### [WHAT YOU HAVE TO DO]
Scan the lines below; pull out those with "harts".

### [DATA TO USE]
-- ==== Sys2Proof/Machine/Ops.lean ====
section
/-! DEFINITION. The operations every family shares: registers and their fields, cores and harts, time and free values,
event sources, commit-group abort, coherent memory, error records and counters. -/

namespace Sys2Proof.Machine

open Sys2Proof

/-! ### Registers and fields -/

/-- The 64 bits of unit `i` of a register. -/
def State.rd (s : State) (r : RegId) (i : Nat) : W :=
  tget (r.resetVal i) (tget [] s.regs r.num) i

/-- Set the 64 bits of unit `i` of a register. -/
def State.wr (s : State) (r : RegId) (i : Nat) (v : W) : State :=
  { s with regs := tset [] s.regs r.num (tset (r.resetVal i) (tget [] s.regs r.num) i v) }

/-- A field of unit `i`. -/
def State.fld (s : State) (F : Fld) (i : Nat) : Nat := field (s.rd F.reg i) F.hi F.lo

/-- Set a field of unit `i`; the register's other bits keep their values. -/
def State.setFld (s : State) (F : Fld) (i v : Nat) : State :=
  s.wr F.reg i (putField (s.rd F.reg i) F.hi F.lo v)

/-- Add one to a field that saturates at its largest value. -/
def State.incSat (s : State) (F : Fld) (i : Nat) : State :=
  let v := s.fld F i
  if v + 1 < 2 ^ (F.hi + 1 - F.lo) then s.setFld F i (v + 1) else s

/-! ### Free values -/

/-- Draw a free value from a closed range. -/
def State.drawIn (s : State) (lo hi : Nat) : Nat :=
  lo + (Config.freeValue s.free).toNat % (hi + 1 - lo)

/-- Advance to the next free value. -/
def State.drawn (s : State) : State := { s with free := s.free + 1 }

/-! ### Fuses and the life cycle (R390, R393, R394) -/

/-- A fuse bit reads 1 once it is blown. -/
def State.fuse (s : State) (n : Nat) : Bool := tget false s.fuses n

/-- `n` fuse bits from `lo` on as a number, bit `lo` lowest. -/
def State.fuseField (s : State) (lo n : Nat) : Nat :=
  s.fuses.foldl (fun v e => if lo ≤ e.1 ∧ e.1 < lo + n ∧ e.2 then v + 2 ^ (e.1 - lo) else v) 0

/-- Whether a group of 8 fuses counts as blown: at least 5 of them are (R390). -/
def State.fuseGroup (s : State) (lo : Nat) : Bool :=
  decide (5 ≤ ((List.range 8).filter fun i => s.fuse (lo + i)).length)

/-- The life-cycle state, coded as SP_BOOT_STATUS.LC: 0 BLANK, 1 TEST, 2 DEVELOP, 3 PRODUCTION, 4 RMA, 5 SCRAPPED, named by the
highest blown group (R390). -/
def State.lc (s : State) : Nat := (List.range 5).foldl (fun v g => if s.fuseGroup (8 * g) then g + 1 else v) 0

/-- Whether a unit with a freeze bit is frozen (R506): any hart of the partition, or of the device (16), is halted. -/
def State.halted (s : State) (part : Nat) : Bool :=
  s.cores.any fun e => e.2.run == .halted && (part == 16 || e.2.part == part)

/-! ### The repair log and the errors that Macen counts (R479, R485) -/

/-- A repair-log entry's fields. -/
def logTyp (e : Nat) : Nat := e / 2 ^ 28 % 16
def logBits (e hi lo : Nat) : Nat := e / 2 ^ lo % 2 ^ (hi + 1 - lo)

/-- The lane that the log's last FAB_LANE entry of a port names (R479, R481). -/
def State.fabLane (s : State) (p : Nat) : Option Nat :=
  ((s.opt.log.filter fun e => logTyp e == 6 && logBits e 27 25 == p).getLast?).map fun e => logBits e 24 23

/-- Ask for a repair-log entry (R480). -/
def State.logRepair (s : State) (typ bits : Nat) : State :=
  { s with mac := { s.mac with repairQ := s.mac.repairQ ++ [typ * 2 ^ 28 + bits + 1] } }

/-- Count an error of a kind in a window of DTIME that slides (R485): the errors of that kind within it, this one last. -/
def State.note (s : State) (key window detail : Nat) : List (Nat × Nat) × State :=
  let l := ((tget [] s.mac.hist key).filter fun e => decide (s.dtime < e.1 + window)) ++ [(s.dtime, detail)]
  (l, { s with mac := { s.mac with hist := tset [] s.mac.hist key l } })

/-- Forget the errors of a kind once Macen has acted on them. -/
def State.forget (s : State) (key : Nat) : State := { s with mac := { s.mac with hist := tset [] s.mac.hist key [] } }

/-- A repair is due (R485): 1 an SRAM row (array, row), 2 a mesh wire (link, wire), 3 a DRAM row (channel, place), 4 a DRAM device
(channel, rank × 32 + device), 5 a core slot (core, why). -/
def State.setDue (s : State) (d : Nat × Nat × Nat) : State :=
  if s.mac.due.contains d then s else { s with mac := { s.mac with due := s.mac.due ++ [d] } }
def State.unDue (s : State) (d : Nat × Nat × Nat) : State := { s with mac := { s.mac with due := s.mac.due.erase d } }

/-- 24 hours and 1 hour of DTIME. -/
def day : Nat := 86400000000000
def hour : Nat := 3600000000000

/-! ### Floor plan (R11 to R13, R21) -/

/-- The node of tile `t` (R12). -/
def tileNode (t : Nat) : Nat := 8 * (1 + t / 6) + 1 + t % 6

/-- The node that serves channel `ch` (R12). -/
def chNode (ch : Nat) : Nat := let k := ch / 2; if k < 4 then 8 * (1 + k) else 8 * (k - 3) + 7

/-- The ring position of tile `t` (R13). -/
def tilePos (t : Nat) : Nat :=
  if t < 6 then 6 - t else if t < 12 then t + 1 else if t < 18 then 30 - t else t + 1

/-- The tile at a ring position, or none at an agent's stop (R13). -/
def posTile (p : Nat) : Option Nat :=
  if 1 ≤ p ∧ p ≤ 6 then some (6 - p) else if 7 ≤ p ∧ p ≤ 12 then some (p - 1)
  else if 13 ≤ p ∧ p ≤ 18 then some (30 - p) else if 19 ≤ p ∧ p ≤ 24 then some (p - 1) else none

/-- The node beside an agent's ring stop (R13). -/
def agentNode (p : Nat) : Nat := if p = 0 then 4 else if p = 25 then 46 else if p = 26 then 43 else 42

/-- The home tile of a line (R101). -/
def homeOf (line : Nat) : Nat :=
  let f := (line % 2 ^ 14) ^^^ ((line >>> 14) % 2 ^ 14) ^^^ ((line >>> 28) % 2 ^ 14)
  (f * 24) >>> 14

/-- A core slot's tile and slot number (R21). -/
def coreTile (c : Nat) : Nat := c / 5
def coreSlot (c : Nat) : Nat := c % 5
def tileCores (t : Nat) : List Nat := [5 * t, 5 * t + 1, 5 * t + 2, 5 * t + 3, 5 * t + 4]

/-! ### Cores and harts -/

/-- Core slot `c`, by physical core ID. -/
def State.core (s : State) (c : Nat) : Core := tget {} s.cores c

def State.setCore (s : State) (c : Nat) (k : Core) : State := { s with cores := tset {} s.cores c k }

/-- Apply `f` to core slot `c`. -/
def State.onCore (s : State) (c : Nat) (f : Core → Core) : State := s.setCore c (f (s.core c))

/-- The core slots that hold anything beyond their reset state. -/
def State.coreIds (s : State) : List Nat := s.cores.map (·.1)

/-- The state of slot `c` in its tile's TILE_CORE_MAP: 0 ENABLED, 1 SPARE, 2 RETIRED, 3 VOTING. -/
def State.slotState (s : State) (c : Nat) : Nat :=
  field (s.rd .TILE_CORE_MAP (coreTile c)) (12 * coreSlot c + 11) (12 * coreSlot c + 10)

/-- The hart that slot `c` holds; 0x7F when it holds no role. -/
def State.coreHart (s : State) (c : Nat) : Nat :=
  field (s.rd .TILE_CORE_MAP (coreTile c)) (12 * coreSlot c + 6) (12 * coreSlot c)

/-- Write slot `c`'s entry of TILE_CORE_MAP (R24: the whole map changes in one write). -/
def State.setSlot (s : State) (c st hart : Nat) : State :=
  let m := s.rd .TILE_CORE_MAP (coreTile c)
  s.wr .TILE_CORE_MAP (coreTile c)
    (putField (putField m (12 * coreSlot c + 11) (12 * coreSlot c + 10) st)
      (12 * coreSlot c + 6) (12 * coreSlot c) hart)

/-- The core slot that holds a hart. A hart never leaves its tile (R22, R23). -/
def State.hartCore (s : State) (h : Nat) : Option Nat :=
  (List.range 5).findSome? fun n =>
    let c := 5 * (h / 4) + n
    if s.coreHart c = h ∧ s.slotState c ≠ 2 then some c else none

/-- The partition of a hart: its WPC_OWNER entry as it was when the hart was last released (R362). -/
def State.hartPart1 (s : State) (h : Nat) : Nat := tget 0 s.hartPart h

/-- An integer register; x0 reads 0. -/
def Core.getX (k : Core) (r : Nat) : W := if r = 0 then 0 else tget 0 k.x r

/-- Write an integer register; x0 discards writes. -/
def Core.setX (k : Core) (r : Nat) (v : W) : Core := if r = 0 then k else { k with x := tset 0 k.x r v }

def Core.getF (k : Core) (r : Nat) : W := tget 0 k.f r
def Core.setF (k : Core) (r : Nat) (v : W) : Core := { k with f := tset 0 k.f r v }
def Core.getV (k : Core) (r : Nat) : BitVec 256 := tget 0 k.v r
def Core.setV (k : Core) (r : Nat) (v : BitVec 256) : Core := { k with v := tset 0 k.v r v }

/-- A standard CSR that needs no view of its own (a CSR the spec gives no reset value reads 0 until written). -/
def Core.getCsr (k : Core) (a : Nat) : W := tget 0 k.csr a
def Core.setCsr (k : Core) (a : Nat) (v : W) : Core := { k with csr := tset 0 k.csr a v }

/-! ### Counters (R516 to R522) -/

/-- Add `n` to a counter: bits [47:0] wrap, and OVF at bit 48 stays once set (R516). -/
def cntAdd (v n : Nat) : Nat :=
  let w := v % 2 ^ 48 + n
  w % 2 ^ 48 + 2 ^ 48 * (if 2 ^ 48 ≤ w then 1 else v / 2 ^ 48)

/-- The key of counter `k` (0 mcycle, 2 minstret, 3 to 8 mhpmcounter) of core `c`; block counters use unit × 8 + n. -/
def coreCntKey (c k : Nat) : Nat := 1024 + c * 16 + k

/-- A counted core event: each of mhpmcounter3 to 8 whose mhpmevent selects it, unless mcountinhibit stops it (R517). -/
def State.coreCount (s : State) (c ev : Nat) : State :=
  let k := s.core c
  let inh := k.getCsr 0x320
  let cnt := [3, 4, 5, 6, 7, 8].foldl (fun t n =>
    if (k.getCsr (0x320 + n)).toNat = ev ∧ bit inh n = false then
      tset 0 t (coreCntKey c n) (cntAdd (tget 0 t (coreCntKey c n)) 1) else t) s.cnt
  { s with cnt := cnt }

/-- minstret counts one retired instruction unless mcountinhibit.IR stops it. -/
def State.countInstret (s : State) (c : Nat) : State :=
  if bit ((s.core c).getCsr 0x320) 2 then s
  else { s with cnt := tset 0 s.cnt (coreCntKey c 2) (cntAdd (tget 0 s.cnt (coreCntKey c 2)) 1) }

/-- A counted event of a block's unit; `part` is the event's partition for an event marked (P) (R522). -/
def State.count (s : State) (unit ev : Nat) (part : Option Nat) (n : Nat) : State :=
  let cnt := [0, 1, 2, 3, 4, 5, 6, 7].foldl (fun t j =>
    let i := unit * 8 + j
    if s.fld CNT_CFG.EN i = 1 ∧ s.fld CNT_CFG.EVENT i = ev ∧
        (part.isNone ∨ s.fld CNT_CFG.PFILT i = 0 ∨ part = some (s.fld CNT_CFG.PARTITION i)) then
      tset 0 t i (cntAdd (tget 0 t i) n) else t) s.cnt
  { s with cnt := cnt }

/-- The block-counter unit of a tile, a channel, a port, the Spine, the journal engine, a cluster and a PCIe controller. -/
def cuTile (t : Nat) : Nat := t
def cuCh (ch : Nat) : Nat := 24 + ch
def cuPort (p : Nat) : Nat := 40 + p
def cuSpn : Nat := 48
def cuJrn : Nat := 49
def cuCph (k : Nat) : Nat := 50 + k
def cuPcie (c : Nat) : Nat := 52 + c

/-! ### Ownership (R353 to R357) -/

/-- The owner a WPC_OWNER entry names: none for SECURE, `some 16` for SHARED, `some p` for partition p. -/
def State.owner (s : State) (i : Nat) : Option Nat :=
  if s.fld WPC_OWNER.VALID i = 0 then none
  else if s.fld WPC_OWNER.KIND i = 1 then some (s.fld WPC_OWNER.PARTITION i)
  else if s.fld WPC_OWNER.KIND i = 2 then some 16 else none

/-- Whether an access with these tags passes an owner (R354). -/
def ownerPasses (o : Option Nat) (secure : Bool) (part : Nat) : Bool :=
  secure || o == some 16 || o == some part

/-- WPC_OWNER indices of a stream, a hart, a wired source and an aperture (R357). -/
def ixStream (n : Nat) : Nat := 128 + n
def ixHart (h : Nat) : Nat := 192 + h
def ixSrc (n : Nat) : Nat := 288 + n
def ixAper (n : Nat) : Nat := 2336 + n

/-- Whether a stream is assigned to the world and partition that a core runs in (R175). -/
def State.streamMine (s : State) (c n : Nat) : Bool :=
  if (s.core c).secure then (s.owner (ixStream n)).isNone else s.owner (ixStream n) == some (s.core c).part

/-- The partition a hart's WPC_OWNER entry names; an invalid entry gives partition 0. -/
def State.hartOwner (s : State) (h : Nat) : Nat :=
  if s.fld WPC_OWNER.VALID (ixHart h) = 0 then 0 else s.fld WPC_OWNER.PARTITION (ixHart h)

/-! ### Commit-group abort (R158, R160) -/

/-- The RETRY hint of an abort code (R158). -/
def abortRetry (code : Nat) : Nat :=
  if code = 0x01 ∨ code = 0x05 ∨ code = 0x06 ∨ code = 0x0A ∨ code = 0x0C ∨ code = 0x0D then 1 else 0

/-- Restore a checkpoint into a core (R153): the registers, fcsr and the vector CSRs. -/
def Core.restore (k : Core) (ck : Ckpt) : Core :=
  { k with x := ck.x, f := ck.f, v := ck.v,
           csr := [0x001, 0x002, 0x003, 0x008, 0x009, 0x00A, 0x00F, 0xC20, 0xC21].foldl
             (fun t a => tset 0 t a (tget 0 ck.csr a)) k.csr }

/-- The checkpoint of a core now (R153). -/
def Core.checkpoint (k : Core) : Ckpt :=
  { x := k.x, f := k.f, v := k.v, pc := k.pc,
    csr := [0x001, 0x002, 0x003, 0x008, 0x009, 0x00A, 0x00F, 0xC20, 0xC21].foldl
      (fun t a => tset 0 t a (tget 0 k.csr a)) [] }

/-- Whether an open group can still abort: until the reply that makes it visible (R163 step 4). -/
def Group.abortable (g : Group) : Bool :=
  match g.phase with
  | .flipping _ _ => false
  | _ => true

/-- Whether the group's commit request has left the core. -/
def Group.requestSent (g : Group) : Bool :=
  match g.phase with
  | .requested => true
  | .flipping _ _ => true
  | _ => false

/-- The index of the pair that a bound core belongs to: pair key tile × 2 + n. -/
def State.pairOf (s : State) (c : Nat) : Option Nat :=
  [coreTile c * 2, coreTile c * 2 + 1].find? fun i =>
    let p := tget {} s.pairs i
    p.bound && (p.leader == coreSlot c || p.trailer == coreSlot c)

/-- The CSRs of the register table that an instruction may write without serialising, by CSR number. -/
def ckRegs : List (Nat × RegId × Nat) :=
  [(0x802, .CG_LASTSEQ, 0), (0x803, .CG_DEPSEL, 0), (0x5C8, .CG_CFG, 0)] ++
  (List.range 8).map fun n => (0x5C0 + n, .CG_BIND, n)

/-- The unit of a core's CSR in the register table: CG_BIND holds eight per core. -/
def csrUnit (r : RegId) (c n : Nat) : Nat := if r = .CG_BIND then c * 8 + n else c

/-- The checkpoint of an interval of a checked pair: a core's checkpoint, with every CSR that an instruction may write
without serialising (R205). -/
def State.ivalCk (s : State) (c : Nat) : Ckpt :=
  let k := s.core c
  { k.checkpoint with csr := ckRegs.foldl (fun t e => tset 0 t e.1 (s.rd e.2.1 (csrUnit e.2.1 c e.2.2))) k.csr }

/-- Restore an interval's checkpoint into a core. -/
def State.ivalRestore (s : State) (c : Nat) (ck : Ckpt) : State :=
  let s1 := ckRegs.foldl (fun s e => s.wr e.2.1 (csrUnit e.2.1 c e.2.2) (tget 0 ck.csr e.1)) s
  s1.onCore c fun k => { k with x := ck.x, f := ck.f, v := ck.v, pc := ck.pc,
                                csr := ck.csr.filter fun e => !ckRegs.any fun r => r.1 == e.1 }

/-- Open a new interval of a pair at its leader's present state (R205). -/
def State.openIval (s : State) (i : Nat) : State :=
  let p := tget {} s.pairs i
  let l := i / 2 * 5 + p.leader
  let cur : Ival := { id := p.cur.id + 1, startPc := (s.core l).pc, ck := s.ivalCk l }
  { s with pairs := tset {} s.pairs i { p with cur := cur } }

### [PROBLEM SOLUTION]
/-! DEFINITION. The operations every family shares: registers and their fields, cores and harts, time and free values,
/-! ### Cores and harts -/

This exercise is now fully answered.